And no attempt — no attempt — is being made to determine whether or not these Muslims adhere to the jihad ideology. Neither by immigration officials or by the New Duranty Times (from which this comes, with thanks to Erick Stakelbeck). No one quoted in the article gives any hint of being anything but entranced by Western values, and that’s all to the good, of course, but nevertheless, it doesn’t change the fact that aspects of the jihad ideology do not come up in the immigration process.
America’s newest Muslims arrive in the afternoon crunch at John F. Kennedy International Airport. Their planes land from Dubai, Casablanca and Karachi. They stand in line, clasping documents. They emerge, sometimes hours later, steering their carts toward a flock of relatives, a stream of cabs, a new life.
This was the path for Nur Fatima, a Pakistani woman who moved to Brooklyn six months ago and promptly shed her hijab.
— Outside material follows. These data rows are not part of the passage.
-- ==== Sys2Proof/Machine/Services.lean ====
section
/-!
DEFINITION. Troupe services (chapter "Troupe services: objects, programs and Patchwork", R324 to R350): Flush, the Key Value
command set, programs and Subsystem Local Memory, the peer group.
-/

namespace Sys2Proof.Machine

/-- Kind of an object key: 1 part, 2 commit, 0 neither (R333). -/
def objKind (k : List Byte) : Nat :=
  let p := padKey k
  let kind := (p.getD 15 0).toNat
  if p.getD 14 0 ≠ 0 ∨ 4096 ≤ fieldAt p 12 2 ∨ (kind ≠ 1 ∧ kind ≠ 2) then 0 else kind

/-- Key of part `i` of the object a key belongs to. -/
def partKey (k : List Byte) (i : Nat) : List Byte := (padKey k).take 12 ++ leBytes 2 i ++ [0, 1]

/-- The commit keys under which a part key could be joined: part number field 0 to 4,095 of the same object. -/
def commitsOf (s : State) (nsid : Nat) (k : List Byte) : List KvEnt :=
  ((s.kvKeys nsid).filter fun x => decide (x / 2 ^ 32 = keyNum k / 2 ^ 32 ∧ x % 256 = 2)).filterMap (s.kvEnt nsid)

/-! ## Protected values (R342 to R344) -/

/-- Opens a pack stripe for stored bytes, or finds the open one with room; its number and the offset in it (R342). -/
def State.packInto (s : State) (nsid key : Nat) (bs : List Byte) : State × Nat × Nat :=
  let cap := s.grpK * 65536
  let len := bs.length
  let fresh (t : State) : State × Nat × Nat :=
    let x : Stripe := ⟨t.stripeNo, nsid, key, len, 0, 0, [], [], false, true, bs⟩
    let x := if cap ≤ len then t.sealStripe x else x
    ({ t with stripes := t.stripes ++ [x], stripeNo := t.stripeNo + 1 }.patchWrite t.stripeNo bs, t.stripeNo, 0)
  match s.stripes.find? fun x => !x.sealed && decide (x.nsid = nsid) with
  | some x =>
    if x.len + len ≤ cap then
      ((s.updStripe x.no fun y =>
        let z := { y with len := y.len + len, data := y.data ++ bs }
        if z.len = cap then s.sealStripe z else z).patchWrite x.no bs, x.no, x.len)
    else fresh (s.updStripe x.no s.sealStripe)
  | none => fresh s

/-- Cuts stored bytes into stripes of their own; the number of the first. -/
def State.ownStripes (s : State) (nsid key : Nat) (bs : List Byte) : State × Nat :=
  let big := s.grpK * s.fragMax
  let n := if big = 0 then 1 else ceilDiv bs.length big
  let xs := (List.range n).map fun i =>
    let d := if big = 0 then bs else (bs.drop (i * big)).take big
    s.sealStripe ⟨s.stripeNo + i, nsid, key, d.length, 0, 0, [], [], false, false, d⟩
  (({ s with stripes := s.stripes ++ xs, stripeNo := s.stripeNo + n }.forAll xs fun x t => t.patchWrite x.no x.data).showStripes, s.stripeNo)

/-- Stripes that hold the value of an entry, from the one it begins in on. -/
def State.entStripes (s : State) (nsid : Nat) (e : KvEnt) : List Stripe :=
  match e.stripe.bind fun n => s.stripes.find? fun x => decide (x.no = n) with
  | none => []
  | some x =>
    let big := s.grpK * s.fragMax
    let cnt := if big = 0 then 1 else ceilDiv (e.sofs + 4096 * ceilDiv e.slen 4096) big
    if x.pack then [x] else s.stripes.filter fun y => decide (y.no = x.no) || decide (y.nsid = nsid ∧ y.key = x.key ∧ x.no ≤ y.no ∧ y.no < x.no + cnt)

/-- A data fragment of a stripe cannot be read: a parity fragment replaces it (R344). -/
def State.decodes (s : State) (x : Stripe) : Bool :=
  x.acked && (x.frags.take s.grpK).any fun f => decide (f.st ≠ 1) || f.bad || !s.isMember f.holder

/-- The peer group is active with too few members for a stripe, or not active (R343). -/
def State.thin (s : State) : Bool := !s.on R.PWK_CTL_ACT || decide (s.members.length < s.grpK + s.grpM)

/-! ## Key Value commands (R290, R330 to R333, R344) -/

/-- A Key Value command on a key: the service runs, the namespace is there, and the key is one the namespace takes; its entry
is looked up in the index in HBM (R32, R330). -/
def State.onKey (s : State) (c : Cmd) (nsid : Nat) (key : List Byte) (f : Ns → State → State) : State :=
  s.onNs c nsid [1] fun n t =>
    if !t.on R.TRU_CTL_EN then t.answer c.id stNotReady
    else if key = [] ∨ 16 < key.length ∨ (n.obj = true ∧ objKind key = 0) then t.answer c.id stField
    else f n (t.partRead 13 2 (nsid * 2 ^ 128 + keyNum key) 64)

/-- The commit of an object of `n` parts (R333): its length, its length on media and its bytes as stored, or none where parts
are missing or short. -/
def State.joinParts (s : State) (ns : Ns) (nsid : Nat) (key : List Byte) (n : Nat) : Option (Nat × Nat × List Byte) :=
  let ps := (List.range n).map fun i => s.kvEnt nsid (keyNum (partKey key i))
  if 4096 < n ∨ ps.any (·.isNone) then none
  else
    let es := ps.filterMap id
    if (es.take (n - 1)).any fun e => decide (e.val.length ≠ 2097152) then none
    else some (es.foldl (fun m e => m + e.val.length) 0, es.foldl (fun m e => m + e.slen) 0,
      es.zipIdx.flatMap fun p => kvStored ns (partKey key p.2) (kvPayload ns p.1.val))

/-- Live granules of a band of a Key Value namespace (R331). -/
def State.kvLive (s : State) (nsid id : Nat) : Nat :=
  ((s.kvKeys nsid).filterMap fun k => (s.kvEnt nsid k).bind fun e => match e.loc with
    | some l => if l / 65536 = id then some (ceilDiv e.slen 4096) else none
    | none => none).foldl (· + ·) 0

/-- Bands of Key Value namespaces whose live granules have fallen below half their capacity are queued for reclaim (R331);
`was` is the state before. Cause 5 is the model's (log entry 27). -/
def State.kvShrink (s was : State) : State :=
  s.forAll (s.nss.flatMap fun e => match e.2 with
    | some n => if n.csi = 1 then n.bands.map fun b => (e.1, b) else []
    | none => []) fun p t =>
    t.when (decide (65536 ≤ 2 * was.kvLive p.1 p.2 ∧ 2 * t.kvLive p.1 p.2 < 65536)) fun u => u.reclaim p.2 5 (u.band p.2).dcls

/-- What a change of the index leaves to do: stripes without a value leave, fragments follow them, bands shrink. -/
def State.kvTidy (s was : State) : State := (s.gcStripes.tidyFrags).kvShrink was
Through the same doors walked Nora Elhainy, a Moroccan who sells electronics in Queens, and Ahmed Youssef, an Egyptian who settled in Jersey City, where he gives the call to prayer at a palatial mosque.
“I got freedom in this country,” said Ms. Fatima, 25. “Freedom of everything. Freedom of thought.”
The events of Sept. 11 transformed life for Muslims in the United States, and the flow of immigrants from countries like Egypt, Pakistan and Morocco thinned dramatically.
But five years later, as the United States wrestles with questions of terrorism, civil liberties and immigration control, Muslims appear to be moving here again in surprising numbers, according to statistics compiled by the Department of Homeland Security and the Census Bureau.
Immigrants from predominantly Muslim countries in the Middle East, North Africa and Asia are planting new roots in states from Virginia to Texas to California.
In 2005, more people from Muslim countries became legal permanent United States residents “” nearly 96,000 “” than in any year in the previous two decades. More than 40,000 of them were admitted last year, the highest annual number since the terrorist attacks, according to data on 22 countries provided by the Department of Homeland Security….
“America has always been the promised land for Muslims and non-Muslims,” said Behzad Yaghmaian, an Iranian exile and author of “Embracing the Infidel: Stories of Muslim Migrants on the Journey West.” “Despite Muslims” opposition to America’s foreign policy, they still come here because the United States offers what they”re missing at home.”
For Ms. Fatima, it was the freedom to dress as she chose and work as a security guard. For Mr. Youssef, it was the chance to earn a master’s degree.
He came in spite of the deep misgivings that he and many other Egyptians have about the war in Iraq and the Bush administration. In America, he said, one needs to distinguish between the government and the people.
“Who am I dealing with, Bush or the American public?” he said. “Am I dealing with my future in Egypt or my future here?”…
But Sept. 11 altered the course of Muslim life in America. Mosques were vandalized. Hate crimes rose. Deportation proceedings were begun against thousands of men, and others were arrested in an array of terrorism cases.
Some Muslims changed their names to avoid job discrimination, making Mohammed “Moe,” and Osama “Sam.” Scores of families left for Canada or returned to their native countries.
Yet this period also produced something strikingly positive, in the eyes of many Muslims: they began to mobilize politically and socially. Across the country, grass-roots organizations expanded to educate Muslims on civil rights, register them to vote and lobby against new federal policies such as the Patriot Act.
“There was the option of becoming introverted or extroverted,” said Agha Saeed, national chairman of the American Muslim Task Force on Civil Rights and Elections, an umbrella organization in Newark, Calif., created in 2003. “We became extroverted.”
In some ways, new Muslim immigrants may be better off in the post-9/11 America they encounter today, say Muslim leaders and academics: Islamic centers are more organized, and resources like English instruction and free legal assistance are more accessible.
But outside these newly organized mosques, life remains strained for many Muslims.
To avoid taunts, women are often warned not to wear head scarves in public, as was Rubab Razvi, 21, a Pakistani who arrived in Brooklyn nine months ago. (She ignored the advice, even though people stare at her on the bus, she said.) Muslims continue to endure long waits at airports, where they are often tagged for questioning because of their names or dress.
To some longtime immigrants, the life embraced by newcomers will never compare to the peaceful era that came before.
“They haven’t seen the America pre-9/11,” said Khwaja Mizan Hassan, 42, who left Bangladesh 30 years ago. He rose to become the president of Jamaica Muslim Center, a mosque in Queens, and has a comfortable job with the New York City Department of Probation.
But after Sept. 11, he was stopped at Kennedy Airport because his name matched another on a watch list.
So what? That’s an example of some kind of discrimination? That has happened to me too.